START DATASET ENTRIES

/-- A switch (13 Table 13-1; 03 R58, R65, R66). -/
structure Switch where
  pc : BitVec 14
  c : Vector (BitVec 16) 4
  iter : BitVec 32
  rem : BitVec 16
  tab : BitVec 1
  spc : BitVec 14
  sc : Vector (BitVec 16) 4
  flt : Bool
  phase : SwPhase
  rentry : BitVec 13
  rtab : Vector (BitVec 32) 16
  /-- entry of the shadow route program (03 R66; log entry 17) -/
  shEntry : BitVec 13
  shTab : Vector (BitVec 32) 16
  rmem : Mem
  /-- buffer i: inputs 0 to 14; 15, 16, 17 are the port buffers 28, 29, 30 (the numbering of 02 Table 2-10) -/
  bufs : Vector (List TWord) 18
  /-- entries of inputs 12, 13, 14 reserved by instructions not yet written back, and the words behind them, in issue order (03 R59) -/
  reserved : Vector (List PortRes) 3
  /-- a word has entered or left a buffer in this lattice cycle (02 R53) -/
  moved : Bool
  confs : Vector Conf 4
  deriving DecidableEq, Repr

/-- A generator's progress (03 R69): words issued, words read and not yet pushed by index, words pushed. -/
structure Gen where
  desc : GenDesc
  ended : Bool
  blocked : Bool
  held : Option Blocked
  issued : Nat
  arrived : List (Nat × TWord)
  pushed : Nat
  asid : BitVec 9
  root : Word
  deriving DecidableEq, Repr

/-- A TLB entry (20 R366): page base, log2 of its size, ASID, global, physical base and the leaf's bits. -/
structure TlbEnt where
  vbase : Nat
  lg : Nat
  asid : BitVec 9
  leaf : BitVec 64
  deriving DecidableEq, Repr

/-- The page that a walk is for: every miss of the quay on it shares the walk (20 R367). -/
structure WalkRef where
  asid : BitVec 9
  root : Word
  granule : Nat
  deriving DecidableEq, Repr

/-- How a walk that found no leaf has ended (20 Table 20-5). -/
inductive WalkEnd where
  | absent | migrating | malformed
  deriving DecidableEq, Repr

/-- A walk that has started at a quay and been charged: its page, whose misses share it, and, once it has ended without a leaf, its outcome, until each of them
has learnt it (20 R367). -/
structure WalkRun where
  page : WalkRef
  agents : List Agent
  out : Option WalkEnd
  deriving DecidableEq, Repr

/-- A quay (01 Table 1-5). -/
structure Quay where
  tlb : List TlbEnt
  /-- whose accesses are held, oldest first (20 R372) -/
  replay : List Agent
  walks : List WalkRun
  gens : Vector Gen 2
  deriving DecidableEq, Repr

/-! ### The die -/

/-- ST of the coherence metadata (06 Table 6-4). -/
inductive LineSt where
  | I | S | E | O | M | broken | poisoned
  deriving DecidableEq, Repr

/-- Coherence metadata of a line (06 Table 6-4). -/
structure LineMeta where
  st : LineSt
  xd : Bool
  hint : BitVec 16
  opkg : BitVec 8
  odie : BitVec 3
  deriving DecidableEq, Repr

/-- What the data of a line in a cache comes from: the order class, partition and budget class of the access, and the key slot of its page
(03 R72; 19 R349; 21 Table 21-2). -/
structure Origin where
  oc : Nat := 0
  part : Option Nat := none
  cls : Nat := 0
  key : Option Nat := none
  deriving DecidableEq, Repr

/-- A cached line: 128 bytes, dirty, poison. -/
structure LineBuf where
  data : BitVec 1024
  dirty : Bool
  poison : Bool
  orig : Origin := {}
  deriving DecidableEq, Repr

/-- A line in a remote-data cache with its MOESI state (06 R121), and the agent whose store it was granted for and that has still to be performed (06 R126). -/
structure RdcLine where
  st : LineSt
  data : BitVec 1024
  poison : Bool
  owed : Option Agent := none
  orig : Origin := {}
  deriving DecidableEq, Repr

/-- Seal metadata of a block (06 Table 6-7). -/
structure SealMeta where
  tag : BitVec 128
  count : BitVec 32
  key : BitVec 8
  /-- bytes 21 to 63, which a block that verifies has zero (06 R132) -/
  rsv : BitVec 344 := 0
  /-- its re-seal was cut off by the viral state: the next opening fails (21 R393) -/
  cut : Bool := false
  deriving DecidableEq, Repr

END DATASET ENTRIES

From the line with "Table 6-7). -/" to the final line of the entries above, return every line exactly as written.

/-- Seal metadata of a block (06 Table 6-7). -/
structure SealMeta where
  tag : BitVec 128
  count : BitVec 32
  key : BitVec 8
  /-- bytes 21 to 63, which a block that verifies has zero (06 R132) -/
  rsv : BitVec 344 := 0
  /-- its re-seal was cut off by the viral state: the next opening fails (21 R393) -/
  cut : Bool := false
  deriving DecidableEq, Repr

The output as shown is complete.